Industry Partnerships in Data Science To Advance Scientific Research

Sunday, 15 February 2015: 1:30 PM-4:30 PM
Room LL21F (San Jose Convention Center)
William Howe, University of Washington, Seattle, WA
At the University of Washington eScience Institute, we are broadly engaged in advancing the research and pratice of data-intensive science.  I will describe some of our programs designed to help us engage with industry partners, along with the initial findings.  In education, we completed a massively open online course, and are developing a new master’s program.  In research infrastructure, we are partnering with cloud providers to deliver new online data science services with broad use cases.  Organizationally, we are piloting a new “incubator” program to help scientists develop tools and skills in data science. In all areas related to data science, the interface between industry and research are blurring and we see this as an opportunity to catalyze both. 

Education

In Spring 2013 and Summer 2014, we ran a popular Coursera MOOC "Introduction to Data Science" that attracted over 180,000 students across both offerings.  This course combined material from data management, scalable computing, visualization, statistics, and machine learning, using a multifaceted pedagogy that included automatically graded programming assignments, peer assessments, and external course projects in addition to video lectures.  I’ll describe some lessons learned and the opportunity for online courses to engage professionals in the conduct of science.

Research infrastructure

In partnership with Microsoft Research, Amazon Web Services, and Google, we are developing new infrastructure for data-intensive science designed to democratize the use of algorithms, techniques, and technologies developed by and for IT professionals.  With the SQLShare project, we aimed to lower the activation energy rewquired to use database technology in science contexts, providing a web-based interface for sharing data and deriving new results.  In the Myria project, we significantly increase the scale of data supported and directly support advanced analytics.

The eScience Incubator

To reach the broadest possible audience, we have established data science incubation program to jumpstart new projects in data-intensive science.

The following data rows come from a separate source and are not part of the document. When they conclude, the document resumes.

/-! ### The basin (R93, R112 to R128) -/

/-- Accumulation groups where no row is skipped. GROUP_OPEN opens the next basin tile in its slot on the slot's lower FREE bank, with its rows cleared,
or counts a stall when both banks are in use; ROW_LAND lands the next row of the group whose turn it is and moves on to the next row or pass, hands the
complete tile to the drain, or opens the group afresh after a failed check; at spillway level 0 no row lands; DRAIN_START frees the oldest bank and
gives the tile's values to its command (R93,
R94, R121, R124, R125, R354, R396; the slot that waits and the tiles of GEMM_FP64S are the model's: notes/assumptions/23, 77, 81). -/
def Obligations.BasinSteps : Prop :=
  ∀ (s : State) (core slot q seq tile : Nat) (e : WakeEntry) (p0 : GemmP), s.entry q seq = some e → e.gemmP = some p0 →
    let p := p0.onCore s core
    let x := (s.core core).bsn
    let only (t : State) : Prop := Work s t ∧ t.mem = s.mem ∧ t.llc = s.llc ∧ ∀ c, c ≠ core → t.core c = s.core c
    let fresh (b u n : Nat) : OpenGroup := { bank := b, queue := q, seq := seq, tile := u, pass := 0, row := 0,
                                             rows := List.replicate (p.unitRows u) .clear, replays := n, mismatch := false }
    (p.zb = false → 0 < p.unitPasses tile → e.basinOpen = true → s.tileNext e p core tile = true → slot = p.slotOf tile e.cmd.coreCount →
      (∀ b, slot < x.groups.length → lget none x.groups slot = none →
        (b = 2 * slot ∧ lget 0 x.banks b = 0 ∨ b = 2 * slot + 1 ∧ lget 0 x.banks (2 * slot) ≠ 0 ∧ lget 0 x.banks b = 0) →
        Yields (.groupOpen core slot q seq tile) s (fun t => only t ∧ (t.core core).bsn.banks = lset x.banks b 1 ∧ (t.core core).bsn.drain = x.drain ∧
          (t.core core).mx.busy = true ∧ lget none (t.core core).bsn.groups slot = some (fresh b tile 0))) ∧
      (lget 0 x.banks (2 * slot) ≠ 0 → lget 0 x.banks (2 * slot + 1) ≠ 0 → Yields (.groupOpen core slot q seq tile) s (fun t => only t ∧
        t.core core = { s.core core with bsn := { x with stallBank := x.stallBank + 1 } }))) ∧
    (∀ g : OpenGroup, lget none x.groups slot = some g → g.queue = q → g.seq = seq →
      (s.spw.level = 0 → ∀ b, Yields (.rowLand core slot b) s (fun t => t = s)) ∧
      (e.ended = false → p.zb = false → s.spw.level ≠ 0 → s.mayLand p e core g = true → g.row < p.unitRows g.tile →
        let rows := lset g.rows g.row (p.landUnit s g.tile g.row g.pass (lget RowAcc.clear g.rows g.row)).1
        let last : Prop := g.row + 1 = p.unitRows g.tile
        let others : Prop := ∀ k z, k ≠ slot → lget none x.groups k = some z → z.queue = q → z.seq = seq → g.tile < z.tile ∧ z.pass < p.unitPasses z.tile
        (¬ (last ∧ g.pass + 1 = p.unitPasses g.tile) → Yields (.rowLand core slot false) s (fun t => only t ∧ (t.core core).bsn.banks = x.banks ∧
          (t.core core).bsn.drain = x.drain ∧ lget none (t.core core).bsn.groups slot =
            some { g with rows := rows, row := if last then 0 else g.row + 1, pass := if last then g.pass + 1 else g.pass })) ∧
        (slot < 4 → last → g.pass + 1 = p.unitPasses g.tile → others →
          (g.mismatch = false → Yields (.rowLand core slot false) s (fun t => only t ∧ lget none (t.core core).bsn.groups slot = none ∧
            (t.core core).bsn.banks = lset x.banks g.bank 2 ∧ (t.core core).bsn.drain = x.drain ++
              [{ bank := g.bank, queue := q, seq := seq, tile := g.tile, rows := rows, poisoned := decide (g.replays = 3), started := false, pushed := 0 }])) ∧
          (g.mismatch = true → g.replays < 2 → 0 < p.unitPasses g.tile → ∀ b, Yields (.rowLand core slot b) s (fun t => only t ∧
            (t.core core).bsn.banks = x.banks ∧ (t.core core).bsn.drain = x.drain ∧ (t.core core).mx.checkMismatch = (s.core core).mx.checkMismatch + 1 ∧
            lget none (t.core core).bsn.groups slot = some (fresh g.bank g.tile (g.replays + 1))))))) ∧
    (∀ d rest, x.drain = d :: rest → d.started = false → d.queue = q → d.seq = seq → e.cmd.opcode ≠ 0x2000 →
      Yields (.drainStart core) s (fun t => Work s t ∧ (∀ c, c ≠ core → t.core c = s.core c) ∧ (t.core core).bsn.banks = lset x.banks d.bank 0 ∧
        (t.core core).bsn.drain = rest ∧ (t.core core).bsn.drainRows = x.drainRows + d.rows.length ∧
        ∃ y, t.entry q seq = some y ∧ y.cmd = e.cmd ∧ y.phase = 1 ∧
          (e.cmd.opcode ≠ 0x1002 → y.tiles = e.tiles ++ [(d.tile, packV3 (p.tileV3 s false d.tile d.rows))]) ∧
          (e.cmd.opcode = 0x1002 → y.planes = e.planes ++ [(d.tile, d.poisoned, d.rows.map (·.t))])))

/-! ### The DMA engines (R244 to R256) -/

/-- A chain head joins the FIFO of a busy channel; on an idle channel it becomes active and its descriptor is read; its misalignment and the
descriptor's clamps are tallied (R244, R249, R256). A run takes the engine, and a countdown that elapses fires its channel (R249, R250). The completion of a descriptor that ends its chain on a channel with no other: DONE counts one modulo 65,536, the descriptor is counted done or
BAD, the engine is free, the channel idle, and a descriptor with SIGNAL gives its weir one arrival (R252, R253). -/
def Obligations.DmaChannels : Prop :=
  (∀ (s : State) (core ch : Nat) (addr : BitVec 64),
    let x := s.dmaCh core ch
    let a := dmaNorm addr.toNat / 64 * 64
    let head : ChainHead := { addr := a, owner := none, detached := false, req := s.coreReq core, since := s.nowNs }
    let odd := if dmaNorm addr.toNat % 64 = 0 then 0 else 1
    let d := s.dmaDesc core a false
    let only (t : State) : Prop := t = { s with cores := t.cores } ∧ (∀ c, c ≠ core → t.core c = s.core c) ∧
      t.core core = { s.core core with dma := (t.core core).dma } ∧ ∀ k, k ≠ ch → t.dmaCh core k = s.dmaCh core k
    (ch < 8 → s.servedCore core = true → s.coreInReset core = false →
      (x.active ≠ none → x.fifo.length < 4 → Yields (.dmaChStart core ch addr) s (fun t => only t ∧ t.dmaCh core ch = { x with fifo := x.fifo ++ [head] } ∧
        (t.core core).dma.clamps = (s.core core).dma.clamps + odd)) ∧
      (x.active = none → x.fifo = [] → s.dmaRoom a ≠ 0 → s.dmaAnyPoison core a 64 = false →
        Yields (.dmaChStart core ch addr) s (fun t => only t ∧
          t.dmaCh core ch = { x with active := some head, desc := some d,
                                     fired := if s.triggerNow core d = true then some (s.core core).dma.fires else none } ∧
          (t.core core).dma.clamps = (s.core core).dma.clamps + odd + d.clamps ∧ (t.core core).dma.fires = (s.core core).dma.fires + 1))) ∧
    ((s.core core).dma.run = none → (s.core core).dma.choose = some ch → Yields (.dmaRunStart core) s (fun t => only t ∧
      (t.core core).dma = { (s.core core).dma with run := some ch, moved := none })) ∧
    (∀ y, x.desc = some y → x.fired = none → y.trigger = 2 → Yields (.countdownExpire core ch) s (fun t => only t ∧
      t.dmaCh core ch = { x with fired := some (s.core core).dma.fires } ∧ (t.core core).dma.fires = (s.core core).dma.fires + 1))) ∧
  (∀ (s : State) (core ch bytes cause target : Nat) (d : DmaDesc) (h : ChainHead),
    let x := (s.core core).dma
    x.run = some ch → x.moved = some (bytes, cause, target) → (s.dmaCh core ch).desc = some d → (s.dmaCh core ch).active = some h →
    (s.dmaCh core ch).fifo = [] → d.next = 0 → target ≤ s.llc.rangeDone →
    Yields (.dmaDescComplete core) s (fun t =>
      t.dmaCh core ch = { s.dmaCh core ch with active := none, desc := none, fired := none, doneCount := ((s.dmaCh core ch).doneCount + 1) % 65536 } ∧
      (t.core core).dma.run = none ∧ (t.core core).dma.moved = none ∧ (t.core core).dma.bytes = x.bytes ∧
      (t.core core).dma.descDone = x.descDone + (if cause = 0 then 1 else 0) ∧ (t.core core).dma.descBad = x.descBad + (if cause = 0 then 0 else 1) ∧
      (∀ c, c ≠ core → t.core c = s.core c) ∧ (t.core core).vec = (s.core core).vec ∧ (t.core core).bsn = (s.core core).bsn ∧
      t.weirs = (if d.signalEn = true then s.arriveWeir d.signalWeir else s).weirs ∧
      (∀ q, t.queue q = { s.queue q with arrived := (t.queue q).arrived }) ∧ t.slots = s.slots ∧ t.tide = s.tide ∧
      (dmaLocal d.addr = true → d.addr % 2 ^ 18 + 0x40 ≤ 2 ^ 18 → t.mem = s.mem ∧ t.llc = s.llc ∧ t.queues = s.queues ∧ ∀ i, i < 8 →
        tget 0 (t.core core).scratch (dmaOff d.addr + 0x38 + i) =
          lget 0 (leBytes 8 ((if cause = 0 then 1 else 2) + 2 ^ 8 * cause + 2 ^ 16 * min 255 d.clamps + 2 ^ 24 * (bytes % 2 ^ 40))) i)))

/-- DMA_CHAIN, its channels busy with room for a head: every command core's channel takes its head, at FIRST plus the core's number times STRIDE; a
detached command is done, an attached one waits for its chains (R255). -/
def Obligations.DmaChainCommand : Prop :=
  ∀ (s : State) (q seq : Nat) (e : WakeEntry), s.ready q seq 0x3000 = some e → e.tiles = [] → e.ran = false → 0 < e.cmd.coreCount →
    let ch := (chainParams e.cmd.params).1.2.2.1
    let det := (chainParams e.cmd.params).1.2.2.2
    (∀ i, i < e.cmd.coreCount → s.servedCore (e.cmd.firstCore + i) = true ∧ s.coreInReset (e.cmd.firstCore + i) = false ∧
      (s.dmaCh (e.cmd.firstCore + i) ch).active ≠ none ∧ (s.dmaCh (e.cmd.firstCore + i) ch).fifo.length < 4) →
    Yields (.dmaChain q seq) s (fun t => Work s t ∧ t.mem = s.mem ∧ t.llc = s.llc ∧
      (∀ c, (∀ i, i < e.cmd.coreCount → c ≠ e.cmd.firstCore + i) → t.core c = s.core c) ∧
      (∀ i, i < e.cmd.coreCount → t.dmaCh (e.cmd.firstCore + i) ch =
        { s.dmaCh (e.cmd.firstCore + i) ch with fifo := (s.dmaCh (e.cmd.firstCore + i) ch).fifo ++
            [{ addr := dmaNorm ((fieldAt e.cmd.params 0 8 + i * fieldAt e.cmd.params 8 8) % 2 ^ 64) / 64 * 64, owner := some (q, seq), detached := det,
               req := some (q, reqId e.cmd.tag), since := s.nowNs }] }) ∧
      ∃ x, t.entry q seq = some x ∧ x.cmd = e.cmd ∧ x.started = true ∧ x.ran = det)

/-- The operation of the running descriptor. One that may not move (R256), and NOP, are done at once with nothing written. FILL and COPY into operand
scratch write their bytes and no others, COPY reading ahead of what it overwrites only where the destination does not follow the source closely
(R248). PIN, UNPIN, DEAD and CLEAN queue the lines of their range in operations of at most 1,048,576, what finds no room waiting for it (R247). -/
def Obligations.DmaOperations : Prop :=
  ∀ (s : State) (core ch op : Nat) (d : DmaDesc), s.dmaRunning core op = some (ch, d) →
    let x := (s.core core).dma
    let c : Instr := if op = 0 then .dmaCopy core else if op = 1 then .dmaFill core else if op = 2 then .dmaPin core else if op = 3 then .dmaUnpin core
      else if op = 4 then .dmaDead core else if op = 5 then .dmaClean core else .dmaNop core
    let dst := d.dst.toNat
    let src := d.src.toNat
    let done (t : State) (n target : Nat) : Prop := t = { s with cores := t.cores, llc := t.llc, jui := t.jui } ∧ (∀ k, k ≠ core → t.core k = s.core k) ∧
      t.core core = { s.core core with dma := { x with moved := some (n, 0, target), bytes := x.bytes + n }, scratch := (t.core core).scratch,
                                       scratchPoison := (t.core core).scratchPoison }
    let same (t : State) : Prop := (t.core core).scratch = (s.core core).scratch
    op ≤ 6 →
      (d.moves = false ∨ op = 6 → Yields c s (fun t => done t 0 0 ∧ same t ∧ t.llc = s.llc)) ∧
      (op = 1 → d.moves = true → dst = 2 ^ 63 + dmaOff dst → (d.rows - 1) * d.dstStride + d.rowBytes ≤ s.dmaRoom dst →
        Yields c s (fun t => done t (d.rows * d.rowBytes) 0 ∧ t.llc = s.llc ∧ ∀ a, tget 0 (t.core core).scratch a =
          (open Classical in if ∃ r i, r < d.rows ∧ i < d.rowBytes ∧ a = dmaOff dst + r * d.dstStride + i then lget 0 (leBytes 8 src) (a % 8)
           else tget 0 (s.core core).scratch a))) ∧
      (op = 0 → d.moves = true → d.codecDir = 0 → d.rows = 1 → dst = 2 ^ 63 + dmaOff dst → d.rowBytes ≤ s.dmaRoom dst → d.rowBytes ≤ s.dmaRoom src →
        (∀ i, i < d.rowBytes → s.dmaPoison core (src + i) = false) →
        let near : Prop := dmaLocal src = true ∧ dmaOff src < dmaOff dst ∧ dmaOff dst < dmaOff src + d.rowBytes
        Yields c s (fun t => done t d.rowBytes 0 ∧ t.llc = s.llc ∧
          (∀ i, i < d.rowBytes → (near → tget 0 (t.core core).scratch (dmaOff dst + i) = s.dmaByte core (src + i % (dmaOff dst - dmaOff src))) ∧
            (¬ near → tget 0 (t.core core).scratch (dmaOff dst + i) = s.dmaByte core (src + i))) ∧
          ∀ a, ¬ (dmaOff dst ≤ a ∧ a < dmaOff dst + d.rowBytes) → tget 0 (t.core core).scratch a = tget 0 (s.core core).scratch a)) ∧
      (2 ≤ op → op ≤ 5 → d.moves = true → dmaLocal dst = false →
        let n := d.rowBytes * d.rows
        let first := dmaOff dst / 128
        let lines := (dmaOff dst + n - 1) / 128 - first + 1
        let pieces := cdiv lines 1048576
        let ops : List RangeOp := (List.range pieces).map (fun i =>
          { op := op - 2, line := first + 1048576 * i, count := min (lines - 1048576 * i) 1048576 })
        let now := 64 - s.llc.rangeQueue.length
        0 < n → s.llc.rangeQueue.length ≤ 64 → Yields c s (fun t =>
          done t 0 (s.llc.rangeDone + s.llc.rangeQueue.length + s.llc.rangeStalled.length + pieces) ∧ same t ∧
          t.llc = { s.llc with rangeQueue := s.llc.rangeQueue ++ ops.take now, rangeStalled := s.llc.rangeStalled ++ ops.drop now }))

Researchers submit a 1-2 page proposal for a 3-month project in which they will engage directly with our permanent staff. Each proposal will indicate one or more students, postdocs, staff scientists, or faculty who will physically work in our shared studio space two days per week for the duration of the project. This stipulation is critical: it ensures full engagement on the part of the researchers, promotes active use of the studio space, creates opportunities for cross-pollination between multiple concurrent projects, and facilitates knowledge transfer in software engineering, reproducibility, and data science methods. Through these projects, seed grants will accelerate the development and dissemination of relevant data science tools and techniques, evaluate their use in new contexts, and triage new potential collaborations with methodology researchers.